Segment Start: Data supplied

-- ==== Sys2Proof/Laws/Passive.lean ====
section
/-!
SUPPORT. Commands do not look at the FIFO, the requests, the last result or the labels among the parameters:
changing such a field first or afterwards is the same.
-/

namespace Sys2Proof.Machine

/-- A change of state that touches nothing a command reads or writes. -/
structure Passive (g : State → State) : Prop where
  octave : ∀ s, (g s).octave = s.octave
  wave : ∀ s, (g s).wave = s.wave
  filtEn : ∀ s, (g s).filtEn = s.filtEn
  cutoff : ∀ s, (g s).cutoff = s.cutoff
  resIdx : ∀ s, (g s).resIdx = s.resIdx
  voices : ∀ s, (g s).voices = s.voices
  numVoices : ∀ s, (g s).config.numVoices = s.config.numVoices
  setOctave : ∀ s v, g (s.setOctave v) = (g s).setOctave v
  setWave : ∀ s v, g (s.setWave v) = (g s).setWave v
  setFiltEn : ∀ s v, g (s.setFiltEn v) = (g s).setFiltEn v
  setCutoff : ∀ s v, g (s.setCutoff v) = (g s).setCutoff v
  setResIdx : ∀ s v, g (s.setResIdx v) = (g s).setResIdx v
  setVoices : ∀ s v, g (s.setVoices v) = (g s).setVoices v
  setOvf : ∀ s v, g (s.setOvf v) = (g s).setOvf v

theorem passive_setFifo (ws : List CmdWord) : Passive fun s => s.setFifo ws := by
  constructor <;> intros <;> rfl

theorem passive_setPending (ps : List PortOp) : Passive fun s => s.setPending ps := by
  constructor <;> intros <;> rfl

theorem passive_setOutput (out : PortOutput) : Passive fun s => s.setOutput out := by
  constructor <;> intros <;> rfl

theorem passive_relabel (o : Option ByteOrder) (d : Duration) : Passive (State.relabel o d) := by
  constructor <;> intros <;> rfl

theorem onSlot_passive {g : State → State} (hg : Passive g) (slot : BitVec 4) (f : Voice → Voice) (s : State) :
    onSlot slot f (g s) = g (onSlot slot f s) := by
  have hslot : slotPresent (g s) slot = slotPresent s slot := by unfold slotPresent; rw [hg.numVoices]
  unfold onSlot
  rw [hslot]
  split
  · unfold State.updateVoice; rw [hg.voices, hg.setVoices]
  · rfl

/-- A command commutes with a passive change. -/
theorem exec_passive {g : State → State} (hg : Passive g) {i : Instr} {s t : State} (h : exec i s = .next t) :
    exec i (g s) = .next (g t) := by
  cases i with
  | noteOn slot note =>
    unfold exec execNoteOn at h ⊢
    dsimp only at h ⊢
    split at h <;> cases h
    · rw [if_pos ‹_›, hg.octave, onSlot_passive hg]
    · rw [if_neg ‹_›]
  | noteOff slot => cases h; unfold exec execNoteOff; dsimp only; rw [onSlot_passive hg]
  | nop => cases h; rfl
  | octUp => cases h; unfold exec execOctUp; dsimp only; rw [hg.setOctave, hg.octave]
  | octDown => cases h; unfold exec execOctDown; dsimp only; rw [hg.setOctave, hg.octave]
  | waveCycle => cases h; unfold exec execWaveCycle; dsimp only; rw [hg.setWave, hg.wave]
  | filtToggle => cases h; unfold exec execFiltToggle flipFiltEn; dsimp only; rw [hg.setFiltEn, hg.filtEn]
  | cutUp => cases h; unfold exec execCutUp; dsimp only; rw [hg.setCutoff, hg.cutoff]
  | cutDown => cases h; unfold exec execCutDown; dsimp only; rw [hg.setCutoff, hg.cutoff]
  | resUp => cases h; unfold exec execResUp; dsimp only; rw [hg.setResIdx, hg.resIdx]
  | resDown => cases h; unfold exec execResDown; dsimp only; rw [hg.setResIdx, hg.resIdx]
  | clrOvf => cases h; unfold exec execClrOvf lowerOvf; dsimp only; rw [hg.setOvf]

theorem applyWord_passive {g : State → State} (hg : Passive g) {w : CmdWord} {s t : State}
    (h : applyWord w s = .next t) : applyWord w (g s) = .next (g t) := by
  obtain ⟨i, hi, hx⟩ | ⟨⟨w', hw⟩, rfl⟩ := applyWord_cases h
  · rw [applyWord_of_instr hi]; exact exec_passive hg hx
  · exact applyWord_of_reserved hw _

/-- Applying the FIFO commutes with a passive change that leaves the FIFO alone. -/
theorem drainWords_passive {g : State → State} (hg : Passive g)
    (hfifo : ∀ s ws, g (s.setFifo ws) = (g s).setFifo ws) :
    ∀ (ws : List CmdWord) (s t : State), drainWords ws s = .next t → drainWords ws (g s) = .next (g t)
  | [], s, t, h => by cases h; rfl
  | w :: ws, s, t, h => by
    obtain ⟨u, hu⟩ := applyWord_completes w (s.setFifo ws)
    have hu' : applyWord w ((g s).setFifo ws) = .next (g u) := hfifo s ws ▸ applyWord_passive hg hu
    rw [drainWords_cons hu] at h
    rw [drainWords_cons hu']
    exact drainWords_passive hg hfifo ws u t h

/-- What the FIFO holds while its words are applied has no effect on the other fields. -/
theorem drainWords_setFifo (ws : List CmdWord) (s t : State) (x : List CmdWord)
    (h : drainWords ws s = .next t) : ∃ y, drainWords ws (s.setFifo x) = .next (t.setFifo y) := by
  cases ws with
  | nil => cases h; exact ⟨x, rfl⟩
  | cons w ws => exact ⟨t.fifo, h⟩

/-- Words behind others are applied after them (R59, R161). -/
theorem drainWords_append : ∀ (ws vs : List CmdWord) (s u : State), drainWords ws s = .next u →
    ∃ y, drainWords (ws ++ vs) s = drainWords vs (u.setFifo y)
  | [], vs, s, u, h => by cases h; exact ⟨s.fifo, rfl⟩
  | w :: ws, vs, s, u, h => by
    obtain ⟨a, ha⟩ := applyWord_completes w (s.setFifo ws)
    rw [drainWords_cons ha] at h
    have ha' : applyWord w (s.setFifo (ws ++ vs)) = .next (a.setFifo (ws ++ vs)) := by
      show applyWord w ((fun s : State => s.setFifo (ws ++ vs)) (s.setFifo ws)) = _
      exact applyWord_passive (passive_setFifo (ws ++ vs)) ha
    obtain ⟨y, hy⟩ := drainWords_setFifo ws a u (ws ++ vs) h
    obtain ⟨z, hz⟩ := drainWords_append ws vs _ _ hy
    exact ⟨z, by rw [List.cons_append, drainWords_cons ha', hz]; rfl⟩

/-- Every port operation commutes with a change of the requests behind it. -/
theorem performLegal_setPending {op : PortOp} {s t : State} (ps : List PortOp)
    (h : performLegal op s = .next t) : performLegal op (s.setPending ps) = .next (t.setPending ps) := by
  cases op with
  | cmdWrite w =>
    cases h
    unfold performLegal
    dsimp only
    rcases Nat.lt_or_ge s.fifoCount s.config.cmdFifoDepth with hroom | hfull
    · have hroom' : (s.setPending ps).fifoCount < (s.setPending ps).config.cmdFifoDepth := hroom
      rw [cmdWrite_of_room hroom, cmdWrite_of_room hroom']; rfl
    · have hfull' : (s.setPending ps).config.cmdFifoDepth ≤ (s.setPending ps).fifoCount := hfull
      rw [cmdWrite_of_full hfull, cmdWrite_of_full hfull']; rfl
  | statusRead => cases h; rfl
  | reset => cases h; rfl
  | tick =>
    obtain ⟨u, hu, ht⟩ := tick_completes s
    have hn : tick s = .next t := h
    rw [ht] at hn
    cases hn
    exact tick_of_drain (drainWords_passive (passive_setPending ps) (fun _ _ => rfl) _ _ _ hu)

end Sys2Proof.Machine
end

Segment End: Data supplied

* _Task brief_:
Each line in the data that holds the word "behind" must be copied.

* _Finished exercise_:
/-- Words behind others are applied after them (R59, R161). -/
/-- Every port operation commutes with a change of the requests behind it. -/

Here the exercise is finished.